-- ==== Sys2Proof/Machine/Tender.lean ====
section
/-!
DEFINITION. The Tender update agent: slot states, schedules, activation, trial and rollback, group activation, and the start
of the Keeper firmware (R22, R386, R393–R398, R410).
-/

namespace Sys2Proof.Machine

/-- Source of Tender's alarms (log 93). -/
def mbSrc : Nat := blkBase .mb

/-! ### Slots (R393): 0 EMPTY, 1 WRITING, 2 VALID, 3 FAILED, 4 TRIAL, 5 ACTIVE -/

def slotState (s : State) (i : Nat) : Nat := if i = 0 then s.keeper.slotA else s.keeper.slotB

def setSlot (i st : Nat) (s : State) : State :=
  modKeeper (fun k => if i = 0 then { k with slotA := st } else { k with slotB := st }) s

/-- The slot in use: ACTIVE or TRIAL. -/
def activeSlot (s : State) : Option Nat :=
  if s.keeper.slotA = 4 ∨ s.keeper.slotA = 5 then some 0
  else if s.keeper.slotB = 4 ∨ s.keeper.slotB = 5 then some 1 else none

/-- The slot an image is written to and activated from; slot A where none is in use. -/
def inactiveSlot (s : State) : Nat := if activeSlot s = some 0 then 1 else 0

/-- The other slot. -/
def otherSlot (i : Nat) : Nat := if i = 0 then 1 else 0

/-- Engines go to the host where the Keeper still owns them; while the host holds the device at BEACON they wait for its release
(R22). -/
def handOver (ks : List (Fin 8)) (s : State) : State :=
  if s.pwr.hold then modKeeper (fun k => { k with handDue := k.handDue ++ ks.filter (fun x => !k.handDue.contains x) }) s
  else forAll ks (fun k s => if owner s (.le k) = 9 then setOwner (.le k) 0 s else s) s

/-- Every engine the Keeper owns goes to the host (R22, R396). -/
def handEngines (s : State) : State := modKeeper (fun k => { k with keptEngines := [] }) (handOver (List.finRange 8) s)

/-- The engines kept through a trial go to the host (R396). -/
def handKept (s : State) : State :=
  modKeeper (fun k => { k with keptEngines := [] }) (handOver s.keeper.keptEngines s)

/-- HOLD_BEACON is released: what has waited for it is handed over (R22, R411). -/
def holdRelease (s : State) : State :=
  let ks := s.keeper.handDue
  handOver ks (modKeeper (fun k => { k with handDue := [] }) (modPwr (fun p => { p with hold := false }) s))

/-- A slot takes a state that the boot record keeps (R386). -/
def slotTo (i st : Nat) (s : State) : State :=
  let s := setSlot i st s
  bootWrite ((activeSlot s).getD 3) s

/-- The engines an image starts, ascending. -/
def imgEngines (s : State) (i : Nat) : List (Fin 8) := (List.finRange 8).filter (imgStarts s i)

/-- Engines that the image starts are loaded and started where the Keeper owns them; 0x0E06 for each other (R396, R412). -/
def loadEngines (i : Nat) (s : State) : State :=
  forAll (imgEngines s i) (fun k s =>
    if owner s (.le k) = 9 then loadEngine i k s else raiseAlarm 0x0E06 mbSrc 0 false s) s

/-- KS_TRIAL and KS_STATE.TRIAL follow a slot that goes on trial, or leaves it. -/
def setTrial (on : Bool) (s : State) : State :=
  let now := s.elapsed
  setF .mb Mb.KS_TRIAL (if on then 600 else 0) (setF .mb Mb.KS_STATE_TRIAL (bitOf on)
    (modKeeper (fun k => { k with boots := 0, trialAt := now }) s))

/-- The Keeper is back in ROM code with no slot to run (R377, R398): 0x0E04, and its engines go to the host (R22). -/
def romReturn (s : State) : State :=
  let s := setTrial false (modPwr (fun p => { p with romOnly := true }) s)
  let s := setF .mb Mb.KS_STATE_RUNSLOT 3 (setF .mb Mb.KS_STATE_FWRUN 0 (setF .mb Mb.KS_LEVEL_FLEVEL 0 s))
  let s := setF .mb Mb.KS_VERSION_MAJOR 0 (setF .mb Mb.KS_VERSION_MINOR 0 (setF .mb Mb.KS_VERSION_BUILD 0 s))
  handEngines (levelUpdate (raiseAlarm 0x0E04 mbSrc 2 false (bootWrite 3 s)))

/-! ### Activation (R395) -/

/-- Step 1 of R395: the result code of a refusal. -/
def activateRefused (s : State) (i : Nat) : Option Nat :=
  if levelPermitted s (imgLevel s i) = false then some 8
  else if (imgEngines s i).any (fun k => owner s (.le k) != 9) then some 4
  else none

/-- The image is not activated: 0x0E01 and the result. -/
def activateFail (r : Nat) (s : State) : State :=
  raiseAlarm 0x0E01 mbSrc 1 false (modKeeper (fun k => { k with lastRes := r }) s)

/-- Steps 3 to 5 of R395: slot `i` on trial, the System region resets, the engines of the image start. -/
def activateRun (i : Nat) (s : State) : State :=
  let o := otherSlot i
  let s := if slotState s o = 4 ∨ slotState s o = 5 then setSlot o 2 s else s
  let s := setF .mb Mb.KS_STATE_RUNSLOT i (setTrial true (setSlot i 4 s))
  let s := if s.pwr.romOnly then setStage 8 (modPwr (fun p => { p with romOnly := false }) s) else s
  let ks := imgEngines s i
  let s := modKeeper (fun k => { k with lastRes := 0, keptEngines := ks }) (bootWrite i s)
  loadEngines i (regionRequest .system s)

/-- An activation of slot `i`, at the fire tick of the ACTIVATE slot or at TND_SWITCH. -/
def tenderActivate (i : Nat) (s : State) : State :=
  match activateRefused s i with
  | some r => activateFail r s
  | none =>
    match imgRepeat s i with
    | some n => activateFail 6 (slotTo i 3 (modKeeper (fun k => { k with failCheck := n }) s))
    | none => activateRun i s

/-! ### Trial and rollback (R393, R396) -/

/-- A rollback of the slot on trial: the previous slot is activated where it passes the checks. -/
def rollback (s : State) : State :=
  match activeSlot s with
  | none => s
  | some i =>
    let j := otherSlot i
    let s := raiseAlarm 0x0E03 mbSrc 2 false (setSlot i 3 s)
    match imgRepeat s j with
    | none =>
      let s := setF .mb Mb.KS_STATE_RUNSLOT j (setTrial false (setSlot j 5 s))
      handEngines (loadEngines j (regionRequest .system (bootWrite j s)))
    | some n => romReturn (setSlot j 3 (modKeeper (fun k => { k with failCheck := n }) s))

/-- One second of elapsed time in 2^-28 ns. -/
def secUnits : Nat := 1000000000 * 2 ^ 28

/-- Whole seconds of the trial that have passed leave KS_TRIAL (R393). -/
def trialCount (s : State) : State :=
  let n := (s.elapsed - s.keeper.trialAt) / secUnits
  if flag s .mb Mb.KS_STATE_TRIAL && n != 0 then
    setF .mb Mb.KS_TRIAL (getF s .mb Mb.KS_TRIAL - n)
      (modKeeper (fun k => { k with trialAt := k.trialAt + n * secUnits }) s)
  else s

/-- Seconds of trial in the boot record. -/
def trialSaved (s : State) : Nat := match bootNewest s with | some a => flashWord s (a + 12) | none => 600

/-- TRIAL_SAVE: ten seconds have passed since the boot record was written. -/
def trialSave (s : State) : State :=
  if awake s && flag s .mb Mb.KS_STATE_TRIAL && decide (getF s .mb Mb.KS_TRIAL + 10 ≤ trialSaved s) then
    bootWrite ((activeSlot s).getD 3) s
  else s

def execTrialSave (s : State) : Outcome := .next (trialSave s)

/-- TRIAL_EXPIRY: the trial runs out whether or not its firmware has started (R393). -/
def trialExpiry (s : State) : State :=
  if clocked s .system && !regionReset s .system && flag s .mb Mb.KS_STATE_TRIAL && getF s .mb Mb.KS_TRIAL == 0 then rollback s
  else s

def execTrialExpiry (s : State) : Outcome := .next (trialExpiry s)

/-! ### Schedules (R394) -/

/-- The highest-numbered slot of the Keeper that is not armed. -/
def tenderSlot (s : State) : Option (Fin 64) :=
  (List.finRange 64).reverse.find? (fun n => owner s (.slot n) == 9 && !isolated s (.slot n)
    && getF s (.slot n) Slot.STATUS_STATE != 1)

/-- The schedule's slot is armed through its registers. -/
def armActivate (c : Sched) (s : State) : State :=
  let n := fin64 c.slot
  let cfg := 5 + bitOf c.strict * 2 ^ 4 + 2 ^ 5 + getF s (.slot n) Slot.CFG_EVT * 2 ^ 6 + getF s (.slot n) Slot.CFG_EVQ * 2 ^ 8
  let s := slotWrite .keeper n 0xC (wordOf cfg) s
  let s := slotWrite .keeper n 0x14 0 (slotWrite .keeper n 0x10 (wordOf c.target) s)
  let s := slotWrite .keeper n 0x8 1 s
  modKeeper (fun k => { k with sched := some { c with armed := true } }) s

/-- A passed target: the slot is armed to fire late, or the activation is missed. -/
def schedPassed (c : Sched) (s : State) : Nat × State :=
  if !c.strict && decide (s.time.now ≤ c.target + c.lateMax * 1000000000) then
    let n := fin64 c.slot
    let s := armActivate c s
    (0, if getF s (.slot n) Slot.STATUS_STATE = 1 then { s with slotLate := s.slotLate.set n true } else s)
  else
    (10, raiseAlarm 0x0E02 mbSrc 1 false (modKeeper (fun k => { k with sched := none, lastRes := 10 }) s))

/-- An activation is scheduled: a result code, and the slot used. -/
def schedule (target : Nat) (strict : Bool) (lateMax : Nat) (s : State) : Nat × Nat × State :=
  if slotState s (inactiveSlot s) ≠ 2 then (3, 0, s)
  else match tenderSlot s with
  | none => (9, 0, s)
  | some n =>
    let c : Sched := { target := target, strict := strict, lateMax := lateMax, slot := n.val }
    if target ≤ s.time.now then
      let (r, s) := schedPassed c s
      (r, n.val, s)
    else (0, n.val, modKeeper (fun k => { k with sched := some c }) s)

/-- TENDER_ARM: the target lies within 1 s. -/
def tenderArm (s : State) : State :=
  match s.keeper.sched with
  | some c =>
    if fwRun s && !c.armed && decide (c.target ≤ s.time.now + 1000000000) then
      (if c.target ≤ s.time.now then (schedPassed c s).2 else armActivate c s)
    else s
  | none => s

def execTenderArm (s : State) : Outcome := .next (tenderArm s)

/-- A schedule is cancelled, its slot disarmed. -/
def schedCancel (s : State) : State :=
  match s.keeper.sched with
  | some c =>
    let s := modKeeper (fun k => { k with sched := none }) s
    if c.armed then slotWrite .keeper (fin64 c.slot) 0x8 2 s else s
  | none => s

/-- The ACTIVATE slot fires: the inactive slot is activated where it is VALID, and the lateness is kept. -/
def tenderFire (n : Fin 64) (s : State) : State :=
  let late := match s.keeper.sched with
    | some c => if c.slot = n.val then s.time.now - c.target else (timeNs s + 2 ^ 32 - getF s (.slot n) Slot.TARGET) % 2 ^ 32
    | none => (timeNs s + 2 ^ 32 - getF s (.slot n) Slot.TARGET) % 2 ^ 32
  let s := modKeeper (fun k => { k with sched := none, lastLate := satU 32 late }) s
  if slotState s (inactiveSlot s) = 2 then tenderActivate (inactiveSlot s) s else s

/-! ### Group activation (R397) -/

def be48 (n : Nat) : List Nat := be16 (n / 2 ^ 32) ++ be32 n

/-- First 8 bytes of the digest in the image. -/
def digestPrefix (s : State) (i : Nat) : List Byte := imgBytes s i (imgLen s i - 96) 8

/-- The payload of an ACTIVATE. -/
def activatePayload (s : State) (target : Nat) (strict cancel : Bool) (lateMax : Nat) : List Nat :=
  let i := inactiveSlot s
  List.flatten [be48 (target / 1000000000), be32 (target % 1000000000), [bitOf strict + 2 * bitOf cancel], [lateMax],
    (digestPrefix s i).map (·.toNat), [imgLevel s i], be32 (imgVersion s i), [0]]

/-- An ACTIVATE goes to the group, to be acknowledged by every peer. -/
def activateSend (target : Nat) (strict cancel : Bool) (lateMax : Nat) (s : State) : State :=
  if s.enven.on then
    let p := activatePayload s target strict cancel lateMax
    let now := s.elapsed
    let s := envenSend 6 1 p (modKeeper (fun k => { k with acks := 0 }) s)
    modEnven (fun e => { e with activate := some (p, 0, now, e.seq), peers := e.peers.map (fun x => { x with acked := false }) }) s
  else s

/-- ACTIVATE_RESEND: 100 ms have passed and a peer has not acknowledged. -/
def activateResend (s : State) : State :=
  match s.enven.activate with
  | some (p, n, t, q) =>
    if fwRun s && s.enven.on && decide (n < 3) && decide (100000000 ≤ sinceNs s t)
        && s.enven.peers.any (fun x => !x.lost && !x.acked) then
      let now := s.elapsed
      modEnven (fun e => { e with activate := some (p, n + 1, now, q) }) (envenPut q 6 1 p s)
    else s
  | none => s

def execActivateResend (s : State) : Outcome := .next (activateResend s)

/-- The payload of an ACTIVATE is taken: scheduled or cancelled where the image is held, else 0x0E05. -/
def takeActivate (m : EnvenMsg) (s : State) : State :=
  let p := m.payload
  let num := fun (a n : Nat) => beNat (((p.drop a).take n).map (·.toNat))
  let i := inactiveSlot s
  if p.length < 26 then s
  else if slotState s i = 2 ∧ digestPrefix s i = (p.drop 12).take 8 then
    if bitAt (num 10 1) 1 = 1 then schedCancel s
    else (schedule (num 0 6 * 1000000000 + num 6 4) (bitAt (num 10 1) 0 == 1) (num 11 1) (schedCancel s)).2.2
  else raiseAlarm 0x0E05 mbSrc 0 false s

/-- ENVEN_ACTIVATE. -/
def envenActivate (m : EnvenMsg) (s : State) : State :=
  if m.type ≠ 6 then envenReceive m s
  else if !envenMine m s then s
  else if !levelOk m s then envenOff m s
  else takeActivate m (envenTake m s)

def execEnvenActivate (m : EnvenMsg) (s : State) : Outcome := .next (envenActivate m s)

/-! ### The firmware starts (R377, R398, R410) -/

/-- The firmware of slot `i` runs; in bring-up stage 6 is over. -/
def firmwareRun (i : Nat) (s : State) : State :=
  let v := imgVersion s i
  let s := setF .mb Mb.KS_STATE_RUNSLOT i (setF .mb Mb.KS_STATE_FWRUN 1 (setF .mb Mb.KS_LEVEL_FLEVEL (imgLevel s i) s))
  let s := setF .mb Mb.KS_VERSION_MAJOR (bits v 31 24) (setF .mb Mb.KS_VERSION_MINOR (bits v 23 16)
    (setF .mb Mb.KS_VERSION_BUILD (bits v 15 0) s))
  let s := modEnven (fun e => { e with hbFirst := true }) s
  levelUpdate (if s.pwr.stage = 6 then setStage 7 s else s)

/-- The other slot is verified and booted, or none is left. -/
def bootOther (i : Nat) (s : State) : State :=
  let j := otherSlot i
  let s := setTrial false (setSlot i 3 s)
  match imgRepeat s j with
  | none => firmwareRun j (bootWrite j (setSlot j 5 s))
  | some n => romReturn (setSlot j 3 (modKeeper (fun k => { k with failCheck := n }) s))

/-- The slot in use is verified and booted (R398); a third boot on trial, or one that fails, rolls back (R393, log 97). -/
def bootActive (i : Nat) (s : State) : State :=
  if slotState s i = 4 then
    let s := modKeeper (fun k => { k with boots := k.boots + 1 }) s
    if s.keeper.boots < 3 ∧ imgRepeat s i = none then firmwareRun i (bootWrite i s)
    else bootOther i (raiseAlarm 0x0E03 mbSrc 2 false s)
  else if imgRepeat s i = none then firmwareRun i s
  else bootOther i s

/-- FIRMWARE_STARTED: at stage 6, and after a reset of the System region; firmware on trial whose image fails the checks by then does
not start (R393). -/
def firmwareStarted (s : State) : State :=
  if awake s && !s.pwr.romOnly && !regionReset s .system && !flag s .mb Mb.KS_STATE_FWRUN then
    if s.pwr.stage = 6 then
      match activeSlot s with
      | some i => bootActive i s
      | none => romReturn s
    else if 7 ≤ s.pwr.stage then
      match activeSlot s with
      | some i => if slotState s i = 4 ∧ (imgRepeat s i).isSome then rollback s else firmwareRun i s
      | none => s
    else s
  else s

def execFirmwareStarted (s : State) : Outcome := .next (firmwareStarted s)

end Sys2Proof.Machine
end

━━━━━━━━━━━━━━━━━━━━━━━━━━━━━━

**What you will do:** Please copy, exactly as written, every line in the listing above from the line with "let cfg := 5" up to and including the line with "slot used. -/".

**Answer to this exercise:**
  let cfg := 5 + bitOf c.strict * 2 ^ 4 + 2 ^ 5 + getF s (.slot n) Slot.CFG_EVT * 2 ^ 6 + getF s (.slot n) Slot.CFG_EVQ * 2 ^ 8
  let s := slotWrite .keeper n 0xC (wordOf cfg) s
  let s := slotWrite .keeper n 0x14 0 (slotWrite .keeper n 0x10 (wordOf c.target) s)
  let s := slotWrite .keeper n 0x8 1 s
  modKeeper (fun k => { k with sched := some { c with armed := true } }) s

/-- A passed target: the slot is armed to fire late, or the activation is missed. -/
def schedPassed (c : Sched) (s : State) : Nat × State :=
  if !c.strict && decide (s.time.now ≤ c.target + c.lateMax * 1000000000) then
    let n := fin64 c.slot
    let s := armActivate c s
    (0, if getF s (.slot n) Slot.STATUS_STATE = 1 then { s with slotLate := s.slotLate.set n true } else s)
  else
    (10, raiseAlarm 0x0E02 mbSrc 1 false (modKeeper (fun k => { k with sched := none, lastRes := 10 }) s))

/-- An activation is scheduled: a result code, and the slot used. -/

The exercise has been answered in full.